Where the line with "t.pending = s.pending ∧" appears below, start writing out lines exactly, and finish with the line with "(b.getLsbD 2 = true", which is included; write out nothing else.

▶ [Stored data entries]
========================

-- ==== Sys2Proof/Certificates/Slice0/Obligations.lean ====
section
/-! DEFINITION. The statements for the provers. In a statement about a transaction, `p` is the part at the deselect (R178):
what stood due has been taken and the bytes have been shifted. In one about an event of the part, `p` is the part
when the event is reached. -/

open Sys2Proof Sys2Proof.Machine

/-! ### The step, and what every command keeps -/

/-- One step takes the command at the front of the queue with the queue's rest; on an empty queue the part idles,
which is the model's choice (log 4). -/
def Obligations.StepRunsFrontCommand : Prop :=
  (∀ (c : Instr) (rest : List Instr) (s : State), s.pending = c :: rest → step s = exec c (s.setPending rest)) ∧
  ∀ s : State, s.pending = [] → step s = .next s

/-- Every command answers a next state and leaves the queue to the world (log 1); Device Status changes at FULL_RESET
and RESTART alone (R200). -/
def Obligations.EveryCommandAnswersNext : Prop :=
  ∀ (c : Instr) (s : State), ∃ t, exec c s = .next t ∧ t.pending = s.pending ∧
    ((∀ cause, c ≠ .fullReset cause) → (∀ q body, c ≠ .restart q body) → t.device = s.device)

/-- Where nothing stands due, the taking of what is due before a command changes nothing (log 2). -/
def Obligations.CalmPartNeedsNoPreparation : Prop :=
  ∀ s : State, s.calm = true → s.prepare = s

/-- From R80, R101, R102: a step keeps the arbiter's law: on air exactly while not STOPPED, outgoing exactly while
CHANGING, at most sixteen history entries, one IN_FLIGHT exactly while CHANGING. -/
def Obligations.StepKeepsArbiterLaw : Prop :=
  ∀ s t : State, s.arbiter.ok → step s = .next t → t.arbiter.ok

/-- From R61, R63: a step keeps both delay lines canonical, their delays in 0..1023, and the base delay in its range.
-/
def Obligations.StepKeepsDelayLines : Prop :=
  ∀ s t : State, s.linesOk → step s = .next t → t.linesOk

/-- From R105, R118: a step keeps every group record lawful: transitions join two different sources with k ≤ N ≤ 4095,
and no mode and base mode are the two pins. -/
def Obligations.StepKeepsGroupLaw : Prop :=
  ∀ s t : State, s.groupsOk → step s = .next t → t.groupsOk

/-- From R68: a step keeps the alignment law: in ACCEPTED and HELD with the arbiter not CHANGING, delay_A − delay_B
equals the accepted offset. -/
def Obligations.StepKeepsAlignmentLaw : Prop :=
  ∀ s t : State, s.aligned → step s = .next t → t.aligned

/-- The four laws hold right after reset. -/
def Obligations.LawsHoldAtReset : Prop :=
  State.reset.arbiter.ok ∧ State.reset.linesOk ∧ State.reset.groupsOk ∧ State.reset.aligned

/-! ### Transactions and the Control Ports (chapter 10) -/

/-- From R175, R191: PORT_SELECT on an IDLE port; the port status byte, bit by bit, is what the port shifts out. -/
def Obligations.PortSelectFormsStatusByte : Prop :=
  ∀ (s : State) (q : Port), (s.ports.get q).tx = .idle →
    let p := s.prepare
    let b := p.statusByte q
    (∃ t, exec (.portSelect q) s = .next t ∧ OnlyPort q p t ∧
      t.ports.get q = { p.ports.get q with tx := .command, dataOut := [b] }) ∧
    b.toNat / 16 = (resultByte (p.ports.get q).lastResult).toNat ∧
    (b.getLsbD 3 = true ↔
      ∃ n : Notice, (p.ports.get q).notices.get n.idx = true ∧ (p.ports.get q).mask.get n.idx = false) ∧
    (b.getLsbD 2 = true ↔ p.arbiter.state ≠ .stopped) ∧
    b.toNat % 4 = (match p.arbiter.onAir with | none => 0 | some .a => 1 | some .b => 2)

/-- From R178: the checks of a named command in their order, before its owner is asked. From R178: the checks of a
WRITE in their order, before its owner is asked. -/
def Obligations.CommandAndWriteRefusalOrder : Prop :=
  (∀ (c : Instr) (m : NamedCommand) (s : State), namedOf c = some m →
     let p := s.opened m.port m.body.length
     ∃ t, exec c s = .next t ∧
       (m.body.length + 1 ≠ m.length → RefusedWith p t m.port .length) ∧
       (m.body.length + 1 = m.length → checkOk (m.code :: m.body) = false →
         RefusedWith p t m.port .checkFailed) ∧
       (m.body.length + 1 = m.length → checkOk (m.code :: m.body) = true → p.allowed m.port m.right = false →
         RefusedWith p t m.port .denied)) ∧
  ∀ (c : Instr) (q : Port) (bytes : List Byte) (s : State), tableWriteOf c = some (q, bytes) →
    let p := s.opened q bytes.length
    ∃ t, exec c s = .next t ∧
      (bytes.length < 4 → RefusedWith p t q .length) ∧
      ∀ (id first count x : Byte) (rest : List Byte), bytes = id :: first :: count :: x :: rest →
        let fits := ∀ n len, tableShape id = some (n, len) → count ≠ 0 → bytes.length + 1 = 5 + count.toNat * len
        (¬ fits → RefusedWith p t q .length) ∧
        (fits → checkOk (0x02 :: bytes) = false → RefusedWith p t q .checkFailed) ∧
        (fits → checkOk (0x02 :: bytes) = true → (tableShape id = none ∨ count = 0) →
          RefusedWith p t q .invalid) ∧
        ∀ n len, tableShape id = some (n, len) → count ≠ 0 → fits → checkOk (0x02 :: bytes) = true →
          (p.allowed q (writeRight id) = false → RefusedWith p t q .denied) ∧
          (p.allowed q (writeRight id) = true → n < first.toNat + count.toNat → RefusedWith p t q .badIndex)
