@[simp] theorem setBank_clock (x : BankStore) : (s.setBank x).clock = s.clock := rfl
@[simp] theorem setBank_links (x : BankStore) : (s.setBank x).links = s.links := rfl
@[simp] theorem setBank_parsers (x : BankStore) : (s.setBank x).parsers = s.parsers := rfl
@[simp] theorem setBank_guards (x : BankStore) : (s.setBank x).guards = s.guards := rfl
@[simp] theorem setBank_health (x : BankStore) : (s.setBank x).health = s.health := rfl
@[simp] theorem setBank_instantHealth (x : BankStore) : (s.setBank x).instantHealth = s.instantHealth := rfl
@[simp] theorem setBank_lines (x : BankStore) : (s.setBank x).lines = s.lines := rfl
@[simp] theorem setBank_alignment (x : BankStore) : (s.setBank x).alignment = s.alignment := rfl
@[simp] theorem setBank_arbiter (x : BankStore) : (s.setBank x).arbiter = s.arbiter := rfl
@[simp] theorem setBank_mixer (x : BankStore) : (s.setBank x).mixer = s.mixer := rfl
@[simp] theorem setBank_showClock (x : BankStore) : (s.setBank x).showClock = s.showClock := rfl
@[simp] theorem setBank_tcOutput (x : BankStore) : (s.setBank x).tcOutput = s.tcOutput := rfl
@[simp] theorem setBank_matchers (x : BankStore) : (s.setBank x).matchers = s.matchers := rfl
@[simp] theorem setBank_bank (x : BankStore) : (s.setBank x).bank = x := rfl
@[simp] theorem setBank_ports (x : BankStore) : (s.setBank x).ports = s.ports := rfl
@[simp] theorem setBank_lamps (x : BankStore) : (s.setBank x).lamps = s.lamps := rfl
@[simp] theorem setBank_device (x : BankStore) : (s.setBank x).device = s.device := rfl
@[simp] theorem setBank_tickDue (x : BankStore) : (s.setBank x).tickDue = s.tickDue := rfl
@[simp] theorem setBank_pending (x : BankStore) : (s.setBank x).pending = s.pending := rfl
@[simp] theorem setBank_self : s.setBank s.bank = s := rfl
@[simp] theorem setBank_setBank (x y : BankStore) : (s.setBank x).setBank y = s.setBank y := rfl

@[simp] theorem setPorts_clock (x : PerPort ControlPort) : (s.setPorts x).clock = s.clock := rfl
@[simp] theorem setPorts_links (x : PerPort ControlPort) : (s.setPorts x).links = s.links := rfl
@[simp] theorem setPorts_parsers (x : PerPort ControlPort) : (s.setPorts x).parsers = s.parsers := rfl
@[simp] theorem setPorts_guards (x : PerPort ControlPort) : (s.setPorts x).guards = s.guards := rfl
@[simp] theorem setPorts_health (x : PerPort ControlPort) : (s.setPorts x).health = s.health := rfl
@[simp] theorem setPorts_instantHealth (x : PerPort ControlPort) : (s.setPorts x).instantHealth = s.instantHealth := rfl
@[simp] theorem setPorts_lines (x : PerPort ControlPort) : (s.setPorts x).lines = s.lines := rfl
@[simp] theorem setPorts_alignment (x : PerPort ControlPort) : (s.setPorts x).alignment = s.alignment := rfl
@[simp] theorem setPorts_arbiter (x : PerPort ControlPort) : (s.setPorts x).arbiter = s.arbiter := rfl
@[simp] theorem setPorts_mixer (x : PerPort ControlPort) : (s.setPorts x).mixer = s.mixer := rfl
@[simp] theorem setPorts_showClock (x : PerPort ControlPort) : (s.setPorts x).showClock = s.showClock := rfl
@[simp] theorem setPorts_tcOutput (x : PerPort ControlPort) : (s.setPorts x).tcOutput = s.tcOutput := rfl
@[simp] theorem setPorts_matchers (x : PerPort ControlPort) : (s.setPorts x).matchers = s.matchers := rfl
@[simp] theorem setPorts_bank (x : PerPort ControlPort) : (s.setPorts x).bank = s.bank := rfl
@[simp] theorem setPorts_ports (x : PerPort ControlPort) : (s.setPorts x).ports = x := rfl
@[simp] theorem setPorts_lamps (x : PerPort ControlPort) : (s.setPorts x).lamps = s.lamps := rfl
@[simp] theorem setPorts_device (x : PerPort ControlPort) : (s.setPorts x).device = s.device := rfl
@[simp] theorem setPorts_tickDue (x : PerPort ControlPort) : (s.setPorts x).tickDue = s.tickDue := rfl
@[simp] theorem setPorts_pending (x : PerPort ControlPort) : (s.setPorts x).pending = s.pending := rfl
@[simp] theorem setPorts_self : s.setPorts s.ports = s := rfl
@[simp] theorem setPorts_setPorts (x y : PerPort ControlPort) : (s.setPorts x).setPorts y = s.setPorts y := rfl
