theorem Touches.engineRestart 
    (h : Touches bs s t) (m : ([.parsers, .guards, .health, .lines, .alignment, .arbiter, .mixer, .showClock, .tcOutput, .matchers, .bank, .ports, .lamps, .device] : List Block) ⊆ bs) :
    Touches bs s (t.engineRestart) := by
  refine h.andThen (t := t) (cs := [.parsers, .guards, .health, .lines, .alignment, .arbiter, .mixer, .showClock, .tcOutput, .matchers, .bank, .ports, .lamps, .device]) ?_ m
  clear h m
  unfold State.engineRestart
  dsimp only
  repeat' first
    | with_reducible exact Touches.refl
    | with_reducible refine Touches.raiseAll ?_ ?_
    | with_reducible refine Touches.setDevice ?_ ?_
    | with_reducible refine Touches.setLamps ?_ ?_
    | with_reducible refine Touches.setBank ?_ ?_
    | with_reducible refine Touches.clearMemories ?_ ?_
    | with_reducible refine Touches.clockIdle ?_ ?_
    | with_reducible refine Touches.retargetAll ?_ ?_
    | with_reducible refine Touches.setMixer ?_ ?_
    | with_reducible refine Touches.setAlignment ?_ ?_
    | with_reducible refine Touches.setLines ?_ ?_
    | with_reducible refine Touches.restartHealth ?_ ?_
    | with_reducible refine Touches.guardRestartBoth ?_ ?_
    | with_reducible refine Touches.setParsers ?_ ?_
    | with_reducible refine Touches.restartArbiter ?_ ?_
    | decide

end Sys2Proof.Machine
end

========================

▶ [Written response]
  ∀ (c : Instr) (s : State), ∃ t, exec c s = .next t ∧ t.pending = s.pending ∧
    ((∀ cause, c ≠ .fullReset cause) → (∀ q body, c ≠ .restart q body) → t.device = s.device)

/-- Where nothing stands due, the taking of what is due before a command changes nothing (log 2). -/
def Obligations.CalmPartNeedsNoPreparation : Prop :=
  ∀ s : State, s.calm = true → s.prepare = s

/-- From R80, R101, R102: a step keeps the arbiter's law: on air exactly while not STOPPED, outgoing exactly while
CHANGING, at most sixteen history entries, one IN_FLIGHT exactly while CHANGING. -/
def Obligations.StepKeepsArbiterLaw : Prop :=
  ∀ s t : State, s.arbiter.ok → step s = .next t → t.arbiter.ok

/-- From R61, R63: a step keeps both delay lines canonical, their delays in 0..1023, and the base delay in its range.
-/
def Obligations.StepKeepsDelayLines : Prop :=
  ∀ s t : State, s.linesOk → step s = .next t → t.linesOk

/-- From R105, R118: a step keeps every group record lawful: transitions join two different sources with k ≤ N ≤ 4095,
and no mode and base mode are the two pins. -/
def Obligations.StepKeepsGroupLaw : Prop :=
  ∀ s t : State, s.groupsOk → step s = .next t → t.groupsOk

/-- From R68: a step keeps the alignment law: in ACCEPTED and HELD with the arbiter not CHANGING, delay_A − delay_B
equals the accepted offset. -/
def Obligations.StepKeepsAlignmentLaw : Prop :=
  ∀ s t : State, s.aligned → step s = .next t → t.aligned

/-- The four laws hold right after reset. -/
def Obligations.LawsHoldAtReset : Prop :=
  State.reset.arbiter.ok ∧ State.reset.linesOk ∧ State.reset.groupsOk ∧ State.reset.aligned

/-! ### Transactions and the Control Ports (chapter 10) -/

/-- From R175, R191: PORT_SELECT on an IDLE port; the port status byte, bit by bit, is what the port shifts out. -/
def Obligations.PortSelectFormsStatusByte : Prop :=
  ∀ (s : State) (q : Port), (s.ports.get q).tx = .idle →
    let p := s.prepare
    let b := p.statusByte q
    (∃ t, exec (.portSelect q) s = .next t ∧ OnlyPort q p t ∧
      t.ports.get q = { p.ports.get q with tx := .command, dataOut := [b] }) ∧
    b.toNat / 16 = (resultByte (p.ports.get q).lastResult).toNat ∧
    (b.getLsbD 3 = true ↔
      ∃ n : Notice, (p.ports.get q).notices.get n.idx = true ∧ (p.ports.get q).mask.get n.idx = false) ∧
    (b.getLsbD 2 = true ↔ p.arbiter.state ≠ .stopped) ∧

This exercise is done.